Panoramic flat

Maurice Novarina architect x Heros
Paris 11ème



51 m²
1 bedroom
1 bathroom


Seventies spirit in the Paris skies

In the heart of the 11th arrondissement, this flat, renovated in 2019 by the Heros agency, offers an unobstructed panoramic view of the sky and the great Parisian monuments, in a building designed by the architect Maurice Novarina in the late 1960s.

Located on the fifteenth and top floor, this 51 m² apartment faces south-south-west. It comprises an entrance hall, a living room with a fully-equipped open-plan kitchen, a bedroom with dressing room and a shower room.  A cellar completes the flat.

Its spaces have a minimalist contemporary aesthetic, characterised by a dialogue between the clarity of the immaculate volumes and a set of integrated oak furniture fitted on one side of the living area. Designed to measure, these furnishings mark the entrance, provide plenty of storage for the living area and define the kitchen with a counter.

This uncluttered approach offers great freedom of use and preserves visual perspectives towards the spectacular panorama of the Parisian landscape, framed by vast picture windows with metal frames.

Close to all local shops and amenities, this flat enjoys the peace and quiet of the residence. It is ideally located: 2 minutes’ walk from the Rue des Boulets metro station (M9), less than 8 minutes’ walk from Faidherbe-Chaligny station (M8) and five minutes from Place de la Nation (M1, M2, M6, M9, RER A).

An inspired contemporary renovation

The Heros agency designed a sober layout, guided by the concrete structure of the building. The non-load-bearing walls of the flat were knocked down to create a vast living space, offering flexibility of use in line with contemporary lifestyles. A single piece of wooden furniture, incorporating a large proportion of the flat’s storage space and all its technical elements, gives this volume a hierarchical structure.

The choice of wood species, retro light switches and covering materials (light-coloured carpet in the bedroom, blue mosaic in the bathroom) pay homage to the aesthetics of the 1970s.

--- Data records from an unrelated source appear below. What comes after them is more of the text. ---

/-- Merge the orphan record of a carrier, if there is one: its PENDING is added to ACC (Table 7-2). -/
def Core.mergeOrphan (s : Core) (p carrier : Nat) : Core :=
  match s.orphanAge.find? (fun j => decide (leAt (s.orphan j) 0 8 = carrier)) with
  | some j => (s.addAcc p ((64 * leAt (s.orphan j) 24 8 : Nat) : Int)).dropOrphan j
  | none => s

/-- An ORPHAN_ACK write (R189): the record is removed and the removal noted in the log. -/
def actOrphanAck : WrAct := fun _ _ _ v s =>
  if s.orphanAge.contains (v - 1) then ((s.dropOrphan (v - 1)).addLog 65535 6 255 255 (0x9400 * 65536 + 8) 0 0).settle else s

/-! ### Authentication (R182 to R184) -/

/-- Queue a new instance, which begins at step 1 (R183, R184), unless one waits already. -/
def Core.thimAuth (s : Core) (p : Nat) : Core :=
  let t := s.wr Obj.THIM_STATE 0 p 1
  if (t.port p).queue.any (fun c => decide (c.conv = 5 ∧ c.why = 0)) then t else t.queueConv p { conv := 5, why := 0 }

/-- An instance of the port waits or runs. -/
def Port.authGoing (x : Port) : Bool := (x.conv.toList ++ x.queue).any (fun c => decide (c.conv = 5 ∧ c.why = 0))

/-- VERIFY_RESULT (Table 7-5). -/
def verifyBytes (tNs carrier count cseq st : Nat) (tv : List Byte) : List Byte :=
  leBytes 8 tNs ++ leBytes 8 carrier ++ leBytes 8 count ++ leBytes 4 cseq ++ leBytes 1 st ++ List.replicate 3 0 ++ padTo 16 tv

/-- Publish VERIFY_RESULT. -/
def Core.verifyPublish (s : Core) (p st count cseq : Nat) (tv : List Byte) : Core :=
  s.wr Obj.VERIFY_RESULT 0 p (ofLe (verifyBytes s.ftNs (s.rd Obj.CARRIER_ID 0 p) count cseq st tv))

/-- A verification ends without an answer. -/
def Core.verifyFail (s : Core) (p : Nat) : Core :=
  (s.verifyPublish p 1 (s.rd Obj.COUNT 0 p) (s.rd Obj.CSEQ 0 p) []).endComp Obj.VERIFY_REQ 0 p false

/-- No authenticated instance is left: the steps that wait for it are given up, an update keeping its in-flight record. -/
def Core.thimDrop (s : Core) (p : Nat) : Core :=
  let verify := (s.port p).queue.any (fun c => decide (c.conv = 5 ∧ c.why = 7))
  let t := (s.updPort p (fun x => { x with
    queue := x.queue.filter (fun c => !decide (c.conv = 5 ∧ c.why ≠ 0)), thim := { x.thim with authed := false, sending := false, mirrorWait := false } })).disarm
      .thimbleAck p
  if verify then t.verifyFail p else t

/-- The instance fails (R183). -/
def Core.thimFail (s : Core) (p : Nat) : Core := (((s.wr Obj.THIM_STATE 0 p 3).setFlag p 1 false).thimDrop p).occur (1280 + p) 0

/-- The carrier key of a slot and carrier (R178). -/
def Core.carrierKey (s : Core) (slot carrier : Nat) : List Byte := thimKdf (s.slotKey slot) thmh (leBytes 8 carrier)

/-- The reconciliation of Table 7-2: false is a rollback. -/
def Core.reconcile (s : Core) (p carrier count cseq : Nat) : Core × Bool :=
  let e := s.thimEntry p
  let setBase (t : Core) : Core := ((t.wr Obj.CARRIER_ID 0 p carrier).wr Obj.COUNT 0 p count).wr Obj.CSEQ 0 p cseq
  let clear (t : Core) : Core := t.updThim p (fun x => { x with flight := none })
  if carrier ≠ e.carrier then
    let t := if e.acc ≠ 0 ∨ e.flight.isSome then s.addOrphan e else s
    let t := ((clear (setBase t)).wr Obj.PENDING_PL 0 p 0).mergeOrphan p carrier
    (t.thimWrite p, true)
  else if cseq < e.cseq ∨ count < e.base then (s.occur 1347 0, false)
  else
    match e.flight with
    | none =>
      if cseq = e.cseq ∧ count = e.base then (s, true) else ((setBase s).thimWrite p |>.occur 1346 0, true)
    | some (n, q) =>
      if cseq = q ∧ count = n then
        ((clear (setBase (s.addAcc p (-((64 * (n - e.base) : Nat) : Int))))).thimWrite p, true)
      else if cseq = e.cseq ∧ count = e.base then (s, true)
      else ((clear (setBase s)).thimWrite p |>.occur 1346 0, true)

/-! ### Commits (R187) -/

/-- The standby has acknowledged the target, or will not: the update may leave (R410). -/
def Core.thimSend (s : Core) (p : Nat) : Core := (s.updThim p (fun x => { x with mirrorWait := false })).sbNext p

/-- Queue the update in flight as the next step of the instance; on a shared port it leaves once the standby has acknowledged its target (R410). -/
def Core.thimUpdate (s : Core) (p : Nat) : Core :=
  let wait := s.isPairActive && s.sharedPort p
  let t := (s.updThim p (fun x => { x with sending := true, mirrorWait := wait, mirrorSeq := 2 ^ 32 })).thimWrite p
  (if wait then t.arm .thimbleAck p (ms 1) else t).queueConv p { conv := 5, why := 6 }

Univers 21: geometry and synthesis of the arts

The Univers 21 complex was built by Maurice Novarina in 1967. Inspired by the modernism of Auguste Perret and Le Corbusier, the architect used reinforced concrete for the structure of the building and designed a play of offsets on the façade with the volumes of the balconies, breaking the monotony of the whole. The use of stilts, a resurgence of Corbuséan principles, provides vast communal spaces, serving the entire ground floor. The cruciform floor plan of the residence frees up open-air spaces, laid out as communal gardens for residents, offering a piece of nature right in the heart of Paris.

Characteristic of the period’s achievements, the entire building is covered in light-coloured ceramic tiles, creating plays of light on the surface of the facades. The communal areas and garden ponds are adorned with colourful mosaics in geometric patterns, cultivating the spirit of Arts Synthesis in vogue in the 1960s-1970s. Outstanding for its architectural quality, this complex perfectly illustrates the model of private residences of the Trente Glorieuses period, in terms of its materials, aesthetics and construction. 

Maurice Novarina

Maurice Novarina (1907-2002) was an architect and town planner from Haute-Savoie, who worked between 1933 and 2000 in the Paris, Normandy and Rhône-Alpes regions. He designed many homes and facilities, but his work is often recognised for its religious buildings, which led him to work with Père Couturier, a priest and theorist of sacred art, as well as with modern artists such as Georges Rouault, Fernand Léger and Marc Chagall. Chief architect of civil buildings and national palaces (now chief architect of historic monuments) and professor at the École Spéciale d’Architecture for ten years, then, from 1968 to 1976, at the École des Beaux-arts de Paris, Maurice Novarina was elected to the Académie des Beaux-Arts de Paris on 6 June 1979.

An emblematic figure of 20th century architecture, he is also known for his research into the value of space and a rational, pragmatic approach to architecture. In doing so, he drew on the models of the modernist doctrine (Auguste Perret and Le Corbusier) to create the ‘ordinary’ architectures that were ubiquitous after 1945 in the context of reconstruction and during the Thirty Glorious Years;

To mark the centenary of his birth, a retrospective exhibition was dedicated to him in 2007 by the Haute-Savoie Council for Architecture, Town Planning and the Environment.